YOUR ASSIGNMENT — The records that follow are to be transcribed word for word.

[LISTED ENTRIES Boundary: Start]

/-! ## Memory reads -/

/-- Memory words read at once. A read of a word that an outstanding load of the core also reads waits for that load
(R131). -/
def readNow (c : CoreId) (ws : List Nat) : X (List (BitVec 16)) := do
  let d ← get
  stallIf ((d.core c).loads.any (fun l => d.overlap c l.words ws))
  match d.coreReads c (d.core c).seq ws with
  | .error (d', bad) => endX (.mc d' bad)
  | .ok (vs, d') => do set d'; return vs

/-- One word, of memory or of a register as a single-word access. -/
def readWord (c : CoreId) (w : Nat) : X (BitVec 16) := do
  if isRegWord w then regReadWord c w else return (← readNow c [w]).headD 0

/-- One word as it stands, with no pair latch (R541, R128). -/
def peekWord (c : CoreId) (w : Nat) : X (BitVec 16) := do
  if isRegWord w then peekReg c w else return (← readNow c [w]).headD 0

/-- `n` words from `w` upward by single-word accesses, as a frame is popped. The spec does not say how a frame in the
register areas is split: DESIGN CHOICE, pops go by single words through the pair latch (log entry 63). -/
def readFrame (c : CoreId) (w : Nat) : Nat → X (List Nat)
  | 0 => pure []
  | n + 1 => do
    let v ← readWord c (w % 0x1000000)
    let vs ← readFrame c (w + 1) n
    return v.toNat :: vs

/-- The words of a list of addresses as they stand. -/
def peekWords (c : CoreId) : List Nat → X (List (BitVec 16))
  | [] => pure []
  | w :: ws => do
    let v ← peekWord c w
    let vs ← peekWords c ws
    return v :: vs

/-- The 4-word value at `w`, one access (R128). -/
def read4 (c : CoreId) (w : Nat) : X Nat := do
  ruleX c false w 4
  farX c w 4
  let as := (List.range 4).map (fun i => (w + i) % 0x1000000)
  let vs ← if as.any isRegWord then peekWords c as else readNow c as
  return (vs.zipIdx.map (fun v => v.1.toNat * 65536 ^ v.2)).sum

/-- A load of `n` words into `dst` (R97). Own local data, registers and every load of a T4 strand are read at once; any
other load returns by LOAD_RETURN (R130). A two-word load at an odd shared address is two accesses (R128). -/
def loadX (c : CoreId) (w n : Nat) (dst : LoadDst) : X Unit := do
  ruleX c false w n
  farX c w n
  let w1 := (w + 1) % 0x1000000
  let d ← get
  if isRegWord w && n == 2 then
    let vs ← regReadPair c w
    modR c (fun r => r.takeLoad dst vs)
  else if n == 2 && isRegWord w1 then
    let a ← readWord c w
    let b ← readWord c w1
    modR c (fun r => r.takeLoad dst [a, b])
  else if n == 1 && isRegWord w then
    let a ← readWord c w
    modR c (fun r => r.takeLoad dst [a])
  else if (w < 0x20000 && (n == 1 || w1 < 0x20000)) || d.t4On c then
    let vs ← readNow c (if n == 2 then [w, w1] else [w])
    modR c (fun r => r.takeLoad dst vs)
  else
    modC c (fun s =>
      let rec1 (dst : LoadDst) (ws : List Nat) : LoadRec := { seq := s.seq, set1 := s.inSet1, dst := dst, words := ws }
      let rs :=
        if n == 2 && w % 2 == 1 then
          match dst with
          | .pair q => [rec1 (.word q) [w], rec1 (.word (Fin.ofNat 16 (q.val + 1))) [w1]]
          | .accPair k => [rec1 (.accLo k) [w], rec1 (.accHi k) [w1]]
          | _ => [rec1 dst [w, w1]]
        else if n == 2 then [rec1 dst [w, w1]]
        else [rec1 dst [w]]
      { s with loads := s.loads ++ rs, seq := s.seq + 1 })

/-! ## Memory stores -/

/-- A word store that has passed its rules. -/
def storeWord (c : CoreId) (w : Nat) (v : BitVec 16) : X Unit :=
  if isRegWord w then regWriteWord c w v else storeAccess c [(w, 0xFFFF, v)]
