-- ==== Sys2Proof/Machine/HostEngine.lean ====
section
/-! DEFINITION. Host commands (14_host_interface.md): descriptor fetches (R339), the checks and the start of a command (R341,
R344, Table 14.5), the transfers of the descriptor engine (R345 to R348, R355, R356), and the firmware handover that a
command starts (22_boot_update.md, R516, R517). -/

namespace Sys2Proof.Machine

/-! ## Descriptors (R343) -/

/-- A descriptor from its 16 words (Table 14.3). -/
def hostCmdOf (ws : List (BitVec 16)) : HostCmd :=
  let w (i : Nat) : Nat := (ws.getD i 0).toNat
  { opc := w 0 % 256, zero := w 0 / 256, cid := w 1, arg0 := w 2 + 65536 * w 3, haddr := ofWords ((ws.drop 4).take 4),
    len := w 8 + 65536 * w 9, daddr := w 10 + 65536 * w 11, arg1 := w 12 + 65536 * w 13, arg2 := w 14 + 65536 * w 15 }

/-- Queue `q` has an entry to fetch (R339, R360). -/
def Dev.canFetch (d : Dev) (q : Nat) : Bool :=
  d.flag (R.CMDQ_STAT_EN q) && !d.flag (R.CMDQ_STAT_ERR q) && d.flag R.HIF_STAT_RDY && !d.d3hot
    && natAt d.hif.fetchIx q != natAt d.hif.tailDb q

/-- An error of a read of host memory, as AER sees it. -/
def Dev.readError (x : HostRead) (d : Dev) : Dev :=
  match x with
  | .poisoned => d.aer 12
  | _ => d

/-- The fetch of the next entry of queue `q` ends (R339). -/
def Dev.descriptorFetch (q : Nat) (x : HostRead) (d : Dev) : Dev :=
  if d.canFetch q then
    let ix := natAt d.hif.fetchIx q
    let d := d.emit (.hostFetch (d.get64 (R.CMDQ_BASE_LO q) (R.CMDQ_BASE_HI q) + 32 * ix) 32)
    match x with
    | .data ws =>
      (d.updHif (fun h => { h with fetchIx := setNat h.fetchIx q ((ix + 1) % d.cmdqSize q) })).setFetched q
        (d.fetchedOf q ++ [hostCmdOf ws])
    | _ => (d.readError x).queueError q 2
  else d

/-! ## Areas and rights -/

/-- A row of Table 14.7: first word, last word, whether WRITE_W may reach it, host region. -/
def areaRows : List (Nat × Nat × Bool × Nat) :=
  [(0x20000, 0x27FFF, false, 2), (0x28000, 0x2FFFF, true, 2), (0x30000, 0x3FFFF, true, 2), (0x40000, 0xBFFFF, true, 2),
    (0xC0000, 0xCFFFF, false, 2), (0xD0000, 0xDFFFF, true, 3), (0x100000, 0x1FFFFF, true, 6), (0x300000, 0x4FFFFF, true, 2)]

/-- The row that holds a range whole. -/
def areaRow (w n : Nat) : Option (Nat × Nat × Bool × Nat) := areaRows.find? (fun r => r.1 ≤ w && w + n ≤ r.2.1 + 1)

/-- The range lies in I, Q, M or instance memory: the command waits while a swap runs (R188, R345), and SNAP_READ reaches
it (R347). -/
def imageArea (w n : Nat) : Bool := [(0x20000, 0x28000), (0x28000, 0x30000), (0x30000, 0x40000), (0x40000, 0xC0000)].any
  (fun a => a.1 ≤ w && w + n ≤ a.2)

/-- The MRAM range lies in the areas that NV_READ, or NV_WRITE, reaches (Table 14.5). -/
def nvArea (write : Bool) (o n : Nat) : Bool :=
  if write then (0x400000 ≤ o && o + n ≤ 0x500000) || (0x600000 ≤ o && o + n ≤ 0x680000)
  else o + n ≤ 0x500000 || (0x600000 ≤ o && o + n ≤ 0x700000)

[LISTED ENTRIES Boundary: End]

ANSWER BOX —
/-! ## Memory reads -/

/-- Memory words read at once. A read of a word that an outstanding load of the core also reads waits for that load
(R131). -/
def readNow (c : CoreId) (ws : List Nat) : X (List (BitVec 16)) := do
  let d ← get
  stallIf ((d.core c).loads.any (fun l => d.overlap c l.words ws))
  match d.coreReads c (d.core c).seq ws with
  | .error (d', bad) => endX (.mc d' bad)
  | .ok (vs, d') => do set d'; return vs

/-- One word, of memory or of a register as a single-word access. -/
def readWord (c : CoreId) (w : Nat) : X (BitVec 16) := do
  if isRegWord w then regReadWord c w else return (← readNow c [w]).headD 0

/-- One word as it stands, with no pair latch (R541, R128). -/
def peekWord (c : CoreId) (w : Nat) : X (BitVec 16) := do
  if isRegWord w then peekReg c w else return (← readNow c [w]).headD 0

/-- `n` words from `w` upward by single-word accesses, as a frame is popped. The spec does not say how a frame in the
register areas is split: DESIGN CHOICE, pops go by single words through the pair latch (log entry 63). -/
def readFrame (c : CoreId) (w : Nat) : Nat → X (List Nat)
  | 0 => pure []
  | n + 1 => do
    let v ← readWord c (w % 0x1000000)
    let vs ← readFrame c (w + 1) n
    return v.toNat :: vs

/-- The words of a list of addresses as they stand. -/
def peekWords (c : CoreId) : List Nat → X (List (BitVec 16))
  | [] => pure []
  | w :: ws => do
    let v ← peekWord c w
    let vs ← peekWords c ws
    return v :: vs

/-- The 4-word value at `w`, one access (R128). -/
def read4 (c : CoreId) (w : Nat) : X Nat := do
  ruleX c false w 4
  farX c w 4
  let as := (List.range 4).map (fun i => (w + i) % 0x1000000)
  let vs ← if as.any isRegWord then peekWords c as else readNow c as
  return (vs.zipIdx.map (fun v => v.1.toNat * 65536 ^ v.2)).sum

/-- A load of `n` words into `dst` (R97). Own local data, registers and every load of a T4 strand are read at once; any
other load returns by LOAD_RETURN (R130). A two-word load at an odd shared address is two accesses (R128). -/
def loadX (c : CoreId) (w n : Nat) (dst : LoadDst) : X Unit := do
  ruleX c false w n
  farX c w n
  let w1 := (w + 1) % 0x1000000
  let d ← get
  if isRegWord w && n == 2 then
    let vs ← regReadPair c w
    modR c (fun r => r.takeLoad dst vs)
  else if n == 2 && isRegWord w1 then
    let a ← readWord c w
    let b ← readWord c w1
    modR c (fun r => r.takeLoad dst [a, b])
  else if n == 1 && isRegWord w then
    let a ← readWord c w
    modR c (fun r => r.takeLoad dst [a])
  else if (w < 0x20000 && (n == 1 || w1 < 0x20000)) || d.t4On c then
    let vs ← readNow c (if n == 2 then [w, w1] else [w])
    modR c (fun r => r.takeLoad dst vs)
  else
    modC c (fun s =>
      let rec1 (dst : LoadDst) (ws : List Nat) : LoadRec := { seq := s.seq, set1 := s.inSet1, dst := dst, words := ws }
      let rs :=
        if n == 2 && w % 2 == 1 then
          match dst with
          | .pair q => [rec1 (.word q) [w], rec1 (.word (Fin.ofNat 16 (q.val + 1))) [w1]]
          | .accPair k => [rec1 (.accLo k) [w], rec1 (.accHi k) [w1]]
          | _ => [rec1 dst [w, w1]]
        else if n == 2 then [rec1 dst [w, w1]]
        else [rec1 dst [w]]
      { s with loads := s.loads ++ rs, seq := s.seq + 1 })

/-! ## Memory stores -/

/-- A word store that has passed its rules. -/
def storeWord (c : CoreId) (w : Nat) (v : BitVec 16) : X Unit :=
  if isRegWord w then regWriteWord c w v else storeAccess c [(w, 0xFFFF, v)]
-- ==== Sys2Proof/Machine/HostEngine.lean ====
section
/-! DEFINITION. Host commands (14_host_interface.md): descriptor fetches (R339), the checks and the start of a command (R341,
R344, Table 14.5), the transfers of the descriptor engine (R345 to R348, R355, R356), and the firmware handover that a
command starts (22_boot_update.md, R516, R517). -/

namespace Sys2Proof.Machine

/-! ## Descriptors (R343) -/

/-- A descriptor from its 16 words (Table 14.3). -/
def hostCmdOf (ws : List (BitVec 16)) : HostCmd :=
  let w (i : Nat) : Nat := (ws.getD i 0).toNat
  { opc := w 0 % 256, zero := w 0 / 256, cid := w 1, arg0 := w 2 + 65536 * w 3, haddr := ofWords ((ws.drop 4).take 4),
    len := w 8 + 65536 * w 9, daddr := w 10 + 65536 * w 11, arg1 := w 12 + 65536 * w 13, arg2 := w 14 + 65536 * w 15 }

/-- Queue `q` has an entry to fetch (R339, R360). -/
def Dev.canFetch (d : Dev) (q : Nat) : Bool :=
  d.flag (R.CMDQ_STAT_EN q) && !d.flag (R.CMDQ_STAT_ERR q) && d.flag R.HIF_STAT_RDY && !d.d3hot
    && natAt d.hif.fetchIx q != natAt d.hif.tailDb q

/-- An error of a read of host memory, as AER sees it. -/
def Dev.readError (x : HostRead) (d : Dev) : Dev :=
  match x with
  | .poisoned => d.aer 12
  | _ => d

/-- The fetch of the next entry of queue `q` ends (R339). -/
def Dev.descriptorFetch (q : Nat) (x : HostRead) (d : Dev) : Dev :=
  if d.canFetch q then
    let ix := natAt d.hif.fetchIx q
    let d := d.emit (.hostFetch (d.get64 (R.CMDQ_BASE_LO q) (R.CMDQ_BASE_HI q) + 32 * ix) 32)
    match x with
    | .data ws =>
      (d.updHif (fun h => { h with fetchIx := setNat h.fetchIx q ((ix + 1) % d.cmdqSize q) })).setFetched q
        (d.fetchedOf q ++ [hostCmdOf ws])
    | _ => (d.readError x).queueError q 2
  else d

/-! ## Areas and rights -/

/-- A row of Table 14.7: first word, last word, whether WRITE_W may reach it, host region. -/
def areaRows : List (Nat × Nat × Bool × Nat) :=
  [(0x20000, 0x27FFF, false, 2), (0x28000, 0x2FFFF, true, 2), (0x30000, 0x3FFFF, true, 2), (0x40000, 0xBFFFF, true, 2),
    (0xC0000, 0xCFFFF, false, 2), (0xD0000, 0xDFFFF, true, 3), (0x100000, 0x1FFFFF, true, 6), (0x300000, 0x4FFFFF, true, 2)]

/-- The row that holds a range whole. -/
def areaRow (w n : Nat) : Option (Nat × Nat × Bool × Nat) := areaRows.find? (fun r => r.1 ≤ w && w + n ≤ r.2.1 + 1)

/-- The range lies in I, Q, M or instance memory: the command waits while a swap runs (R188, R345), and SNAP_READ reaches
it (R347). -/
def imageArea (w n : Nat) : Bool := [(0x20000, 0x28000), (0x28000, 0x30000), (0x30000, 0x40000), (0x40000, 0xC0000)].any
  (fun a => a.1 ≤ w && w + n ≤ a.2)

/-- The MRAM range lies in the areas that NV_READ, or NV_WRITE, reaches (Table 14.5). -/
def nvArea (write : Bool) (o n : Nat) : Bool :=
  if write then (0x400000 ≤ o && o + n ≤ 0x500000) || (0x600000 ≤ o && o + n ≤ 0x680000)
  else o + n ≤ 0x500000 || (0x600000 ≤ o && o + n ≤ 0x700000)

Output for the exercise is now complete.